Look through the material below. Copy each line that contains the string "toNat".
------ RECORD SET ------
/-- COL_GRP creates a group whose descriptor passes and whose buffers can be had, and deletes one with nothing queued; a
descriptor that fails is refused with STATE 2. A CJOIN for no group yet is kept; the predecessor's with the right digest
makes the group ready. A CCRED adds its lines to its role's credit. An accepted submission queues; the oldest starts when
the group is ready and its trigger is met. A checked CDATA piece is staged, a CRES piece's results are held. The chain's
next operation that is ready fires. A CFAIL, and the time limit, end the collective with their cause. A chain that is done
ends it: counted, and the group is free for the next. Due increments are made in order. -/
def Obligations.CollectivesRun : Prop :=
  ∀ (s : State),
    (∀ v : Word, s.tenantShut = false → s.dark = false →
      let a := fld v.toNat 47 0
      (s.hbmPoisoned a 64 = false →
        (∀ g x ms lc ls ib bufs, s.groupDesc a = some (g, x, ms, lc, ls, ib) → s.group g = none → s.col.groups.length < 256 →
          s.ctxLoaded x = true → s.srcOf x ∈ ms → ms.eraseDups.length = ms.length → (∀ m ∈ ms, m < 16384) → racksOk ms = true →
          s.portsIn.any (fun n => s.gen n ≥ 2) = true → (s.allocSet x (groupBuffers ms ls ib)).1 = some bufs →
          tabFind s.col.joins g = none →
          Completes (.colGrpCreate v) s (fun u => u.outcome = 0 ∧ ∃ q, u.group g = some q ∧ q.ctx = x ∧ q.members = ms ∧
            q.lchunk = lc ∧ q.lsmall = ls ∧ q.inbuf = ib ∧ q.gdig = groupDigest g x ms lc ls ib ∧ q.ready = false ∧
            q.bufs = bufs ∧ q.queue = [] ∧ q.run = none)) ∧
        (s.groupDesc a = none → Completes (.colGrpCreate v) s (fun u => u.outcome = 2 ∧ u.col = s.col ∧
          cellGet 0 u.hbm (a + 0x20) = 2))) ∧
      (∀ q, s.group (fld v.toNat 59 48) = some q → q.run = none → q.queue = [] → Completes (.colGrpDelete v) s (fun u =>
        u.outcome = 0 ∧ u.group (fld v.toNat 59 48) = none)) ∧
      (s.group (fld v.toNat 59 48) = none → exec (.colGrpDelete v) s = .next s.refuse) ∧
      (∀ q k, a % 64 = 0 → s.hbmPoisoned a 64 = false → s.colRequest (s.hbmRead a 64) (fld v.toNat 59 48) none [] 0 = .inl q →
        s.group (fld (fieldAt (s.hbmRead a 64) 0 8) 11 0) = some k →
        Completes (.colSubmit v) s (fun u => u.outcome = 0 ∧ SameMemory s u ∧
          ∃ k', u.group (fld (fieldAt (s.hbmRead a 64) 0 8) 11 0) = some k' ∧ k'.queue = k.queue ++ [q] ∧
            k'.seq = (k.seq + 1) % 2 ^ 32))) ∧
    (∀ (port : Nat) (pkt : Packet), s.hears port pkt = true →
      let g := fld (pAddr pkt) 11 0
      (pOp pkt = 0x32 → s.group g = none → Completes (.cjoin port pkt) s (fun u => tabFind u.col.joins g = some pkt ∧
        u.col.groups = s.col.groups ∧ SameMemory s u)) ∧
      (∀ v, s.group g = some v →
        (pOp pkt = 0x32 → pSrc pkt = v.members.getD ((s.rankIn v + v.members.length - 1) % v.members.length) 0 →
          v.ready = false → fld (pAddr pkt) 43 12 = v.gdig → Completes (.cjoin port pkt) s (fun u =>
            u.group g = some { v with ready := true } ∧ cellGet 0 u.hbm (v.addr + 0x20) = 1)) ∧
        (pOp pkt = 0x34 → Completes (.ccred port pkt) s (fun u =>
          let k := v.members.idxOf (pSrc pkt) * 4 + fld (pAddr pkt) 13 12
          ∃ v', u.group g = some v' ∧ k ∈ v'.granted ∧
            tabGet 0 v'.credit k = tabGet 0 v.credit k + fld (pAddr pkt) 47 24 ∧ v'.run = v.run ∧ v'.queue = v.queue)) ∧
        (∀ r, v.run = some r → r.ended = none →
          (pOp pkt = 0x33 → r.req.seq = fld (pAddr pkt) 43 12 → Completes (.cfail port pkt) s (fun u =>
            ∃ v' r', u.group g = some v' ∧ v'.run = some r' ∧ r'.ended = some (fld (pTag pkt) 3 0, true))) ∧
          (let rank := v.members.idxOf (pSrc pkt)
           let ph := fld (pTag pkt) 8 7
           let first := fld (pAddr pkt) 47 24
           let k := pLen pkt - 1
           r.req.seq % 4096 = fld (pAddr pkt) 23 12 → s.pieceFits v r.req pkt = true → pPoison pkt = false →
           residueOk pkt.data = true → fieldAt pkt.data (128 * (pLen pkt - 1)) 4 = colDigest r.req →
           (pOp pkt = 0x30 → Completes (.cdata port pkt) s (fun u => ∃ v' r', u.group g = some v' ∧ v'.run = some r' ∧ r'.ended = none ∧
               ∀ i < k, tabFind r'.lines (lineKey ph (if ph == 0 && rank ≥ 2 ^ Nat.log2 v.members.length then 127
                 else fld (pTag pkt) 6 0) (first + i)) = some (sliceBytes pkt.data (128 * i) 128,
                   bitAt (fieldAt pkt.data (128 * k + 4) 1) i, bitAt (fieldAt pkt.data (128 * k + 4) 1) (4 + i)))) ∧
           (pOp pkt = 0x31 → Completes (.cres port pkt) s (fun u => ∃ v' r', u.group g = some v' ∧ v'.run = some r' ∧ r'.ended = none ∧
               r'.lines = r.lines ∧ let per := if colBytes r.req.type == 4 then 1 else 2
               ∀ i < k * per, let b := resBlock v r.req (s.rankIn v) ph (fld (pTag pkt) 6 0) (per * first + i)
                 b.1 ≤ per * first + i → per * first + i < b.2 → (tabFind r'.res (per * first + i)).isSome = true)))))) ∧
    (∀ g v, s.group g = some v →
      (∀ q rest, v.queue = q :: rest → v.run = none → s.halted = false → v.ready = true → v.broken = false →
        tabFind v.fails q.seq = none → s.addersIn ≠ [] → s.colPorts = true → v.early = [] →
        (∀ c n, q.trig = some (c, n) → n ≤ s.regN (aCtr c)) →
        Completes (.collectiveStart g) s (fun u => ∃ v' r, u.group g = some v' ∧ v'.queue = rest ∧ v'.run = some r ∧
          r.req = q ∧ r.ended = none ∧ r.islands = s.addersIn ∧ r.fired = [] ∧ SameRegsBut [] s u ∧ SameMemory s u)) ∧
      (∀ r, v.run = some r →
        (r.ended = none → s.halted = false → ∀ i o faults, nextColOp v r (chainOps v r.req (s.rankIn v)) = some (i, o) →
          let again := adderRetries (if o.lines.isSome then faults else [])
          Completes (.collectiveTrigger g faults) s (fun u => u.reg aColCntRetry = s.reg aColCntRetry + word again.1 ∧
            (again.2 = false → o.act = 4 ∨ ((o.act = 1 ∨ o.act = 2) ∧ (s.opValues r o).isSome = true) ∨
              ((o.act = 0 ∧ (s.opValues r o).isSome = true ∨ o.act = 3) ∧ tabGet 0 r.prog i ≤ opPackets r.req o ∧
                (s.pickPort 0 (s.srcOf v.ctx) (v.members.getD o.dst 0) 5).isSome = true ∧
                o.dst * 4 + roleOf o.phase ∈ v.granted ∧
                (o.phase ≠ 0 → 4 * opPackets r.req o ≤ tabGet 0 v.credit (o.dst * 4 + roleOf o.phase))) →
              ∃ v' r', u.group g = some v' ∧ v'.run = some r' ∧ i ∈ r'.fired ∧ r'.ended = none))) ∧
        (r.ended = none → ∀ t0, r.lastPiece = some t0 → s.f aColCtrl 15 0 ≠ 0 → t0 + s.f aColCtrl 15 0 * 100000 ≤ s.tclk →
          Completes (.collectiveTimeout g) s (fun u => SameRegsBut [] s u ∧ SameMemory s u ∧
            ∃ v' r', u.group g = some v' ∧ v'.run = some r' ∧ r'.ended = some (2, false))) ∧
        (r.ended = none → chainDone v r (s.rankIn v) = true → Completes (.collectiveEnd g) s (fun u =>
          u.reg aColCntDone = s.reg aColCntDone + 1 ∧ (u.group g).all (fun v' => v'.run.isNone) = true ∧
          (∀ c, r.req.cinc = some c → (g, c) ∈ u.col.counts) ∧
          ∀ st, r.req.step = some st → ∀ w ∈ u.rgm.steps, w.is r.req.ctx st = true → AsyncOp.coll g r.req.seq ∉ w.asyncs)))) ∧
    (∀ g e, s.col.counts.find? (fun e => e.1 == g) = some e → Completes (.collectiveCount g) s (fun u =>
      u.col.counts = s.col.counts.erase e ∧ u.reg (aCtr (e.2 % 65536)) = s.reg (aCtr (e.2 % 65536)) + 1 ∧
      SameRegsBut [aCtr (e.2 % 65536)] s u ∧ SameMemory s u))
------
**REPLY:**
      let a := fld v.toNat 47 0
      (∀ q, s.group (fld v.toNat 59 48) = some q → q.run = none → q.queue = [] → Completes (.colGrpDelete v) s (fun u =>
        u.outcome = 0 ∧ u.group (fld v.toNat 59 48) = none)) ∧
      (s.group (fld v.toNat 59 48) = none → exec (.colGrpDelete v) s = .next s.refuse) ∧
      (∀ q k, a % 64 = 0 → s.hbmPoisoned a 64 = false → s.colRequest (s.hbmRead a 64) (fld v.toNat 59 48) none [] 0 = .inl q →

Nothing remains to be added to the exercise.